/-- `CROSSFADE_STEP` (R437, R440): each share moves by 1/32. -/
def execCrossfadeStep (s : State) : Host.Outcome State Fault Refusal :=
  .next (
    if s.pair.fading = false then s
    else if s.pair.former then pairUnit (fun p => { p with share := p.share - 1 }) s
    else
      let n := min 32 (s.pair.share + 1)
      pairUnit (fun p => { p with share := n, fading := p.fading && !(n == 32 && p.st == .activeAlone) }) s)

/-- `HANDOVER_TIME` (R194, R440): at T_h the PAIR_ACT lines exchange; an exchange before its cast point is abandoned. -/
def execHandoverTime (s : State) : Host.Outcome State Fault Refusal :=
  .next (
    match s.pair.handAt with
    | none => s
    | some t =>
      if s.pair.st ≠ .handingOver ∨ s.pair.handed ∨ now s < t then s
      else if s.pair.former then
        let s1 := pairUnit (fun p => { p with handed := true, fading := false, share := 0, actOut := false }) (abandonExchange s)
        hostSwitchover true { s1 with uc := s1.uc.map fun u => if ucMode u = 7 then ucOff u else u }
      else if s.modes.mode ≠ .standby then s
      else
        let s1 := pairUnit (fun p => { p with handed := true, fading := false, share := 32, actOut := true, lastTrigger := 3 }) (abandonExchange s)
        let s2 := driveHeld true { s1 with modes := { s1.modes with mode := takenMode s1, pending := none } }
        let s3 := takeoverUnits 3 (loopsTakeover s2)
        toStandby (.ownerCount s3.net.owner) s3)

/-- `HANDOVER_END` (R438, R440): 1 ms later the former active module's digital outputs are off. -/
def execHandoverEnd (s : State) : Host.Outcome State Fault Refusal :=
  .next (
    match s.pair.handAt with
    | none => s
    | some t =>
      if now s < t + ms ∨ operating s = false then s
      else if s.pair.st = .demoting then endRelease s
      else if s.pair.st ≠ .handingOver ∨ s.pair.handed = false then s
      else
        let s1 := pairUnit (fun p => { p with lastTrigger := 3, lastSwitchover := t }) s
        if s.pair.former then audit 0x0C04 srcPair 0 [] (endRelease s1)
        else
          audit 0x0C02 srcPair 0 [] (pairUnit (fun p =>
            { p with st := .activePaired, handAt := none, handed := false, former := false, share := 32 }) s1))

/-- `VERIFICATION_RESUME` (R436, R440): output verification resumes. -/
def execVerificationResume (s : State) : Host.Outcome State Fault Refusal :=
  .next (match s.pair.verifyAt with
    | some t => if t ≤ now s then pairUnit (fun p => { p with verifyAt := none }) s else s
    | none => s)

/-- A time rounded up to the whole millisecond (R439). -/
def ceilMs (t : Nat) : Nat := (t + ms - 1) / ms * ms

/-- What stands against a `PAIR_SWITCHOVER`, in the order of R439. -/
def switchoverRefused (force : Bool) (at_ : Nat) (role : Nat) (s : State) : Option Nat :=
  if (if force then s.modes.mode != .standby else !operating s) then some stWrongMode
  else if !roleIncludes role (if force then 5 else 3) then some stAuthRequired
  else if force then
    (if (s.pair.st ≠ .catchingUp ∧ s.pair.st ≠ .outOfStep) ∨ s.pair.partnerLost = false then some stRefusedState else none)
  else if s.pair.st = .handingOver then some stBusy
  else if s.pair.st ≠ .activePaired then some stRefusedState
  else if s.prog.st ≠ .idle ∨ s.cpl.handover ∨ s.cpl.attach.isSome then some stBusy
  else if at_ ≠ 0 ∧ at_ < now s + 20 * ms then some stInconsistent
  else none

**Exercise goal**
All of the records above should be repeated exactly.

**Output**
/-- `CROSSFADE_STEP` (R437, R440): each share moves by 1/32. -/
def execCrossfadeStep (s : State) : Host.Outcome State Fault Refusal :=
  .next (
    if s.pair.fading = false then s
    else if s.pair.former then pairUnit (fun p => { p with share := p.share - 1 }) s
    else
      let n := min 32 (s.pair.share + 1)
      pairUnit (fun p => { p with share := n, fading := p.fading && !(n == 32 && p.st == .activeAlone) }) s)

/-- `HANDOVER_TIME` (R194, R440): at T_h the PAIR_ACT lines exchange; an exchange before its cast point is abandoned. -/
def execHandoverTime (s : State) : Host.Outcome State Fault Refusal :=
  .next (
    match s.pair.handAt with
    | none => s
    | some t =>
      if s.pair.st ≠ .handingOver ∨ s.pair.handed ∨ now s < t then s
      else if s.pair.former then
        let s1 := pairUnit (fun p => { p with handed := true, fading := false, share := 0, actOut := false }) (abandonExchange s)
        hostSwitchover true { s1 with uc := s1.uc.map fun u => if ucMode u = 7 then ucOff u else u }
      else if s.modes.mode ≠ .standby then s
      else
        let s1 := pairUnit (fun p => { p with handed := true, fading := false, share := 32, actOut := true, lastTrigger := 3 }) (abandonExchange s)
        let s2 := driveHeld true { s1 with modes := { s1.modes with mode := takenMode s1, pending := none } }
        let s3 := takeoverUnits 3 (loopsTakeover s2)
        toStandby (.ownerCount s3.net.owner) s3)

/-- `HANDOVER_END` (R438, R440): 1 ms later the former active module's digital outputs are off. -/
def execHandoverEnd (s : State) : Host.Outcome State Fault Refusal :=
  .next (
    match s.pair.handAt with
    | none => s
    | some t =>
      if now s < t + ms ∨ operating s = false then s
      else if s.pair.st = .demoting then endRelease s
      else if s.pair.st ≠ .handingOver ∨ s.pair.handed = false then s
      else
        let s1 := pairUnit (fun p => { p with lastTrigger := 3, lastSwitchover := t }) s
        if s.pair.former then audit 0x0C04 srcPair 0 [] (endRelease s1)
        else
          audit 0x0C02 srcPair 0 [] (pairUnit (fun p =>
            { p with st := .activePaired, handAt := none, handed := false, former := false, share := 32 }) s1))

/-- `VERIFICATION_RESUME` (R436, R440): output verification resumes. -/
def execVerificationResume (s : State) : Host.Outcome State Fault Refusal :=
  .next (match s.pair.verifyAt with
    | some t => if t ≤ now s then pairUnit (fun p => { p with verifyAt := none }) s else s
    | none => s)

/-- A time rounded up to the whole millisecond (R439). -/
def ceilMs (t : Nat) : Nat := (t + ms - 1) / ms * ms

/-- What stands against a `PAIR_SWITCHOVER`, in the order of R439. -/
def switchoverRefused (force : Bool) (at_ : Nat) (role : Nat) (s : State) : Option Nat :=
  if (if force then s.modes.mode != .standby else !operating s) then some stWrongMode
  else if !roleIncludes role (if force then 5 else 3) then some stAuthRequired
  else if force then
    (if (s.pair.st ≠ .catchingUp ∧ s.pair.st ≠ .outOfStep) ∨ s.pair.partnerLost = false then some stRefusedState else none)
  else if s.pair.st = .handingOver then some stBusy
  else if s.pair.st ≠ .activePaired then some stRefusedState
  else if s.prog.st ≠ .idle ∨ s.cpl.handover ∨ s.cpl.attach.isSome then some stBusy
  else if at_ ≠ 0 ∧ at_ < now s + 20 * ms then some stInconsistent
  else none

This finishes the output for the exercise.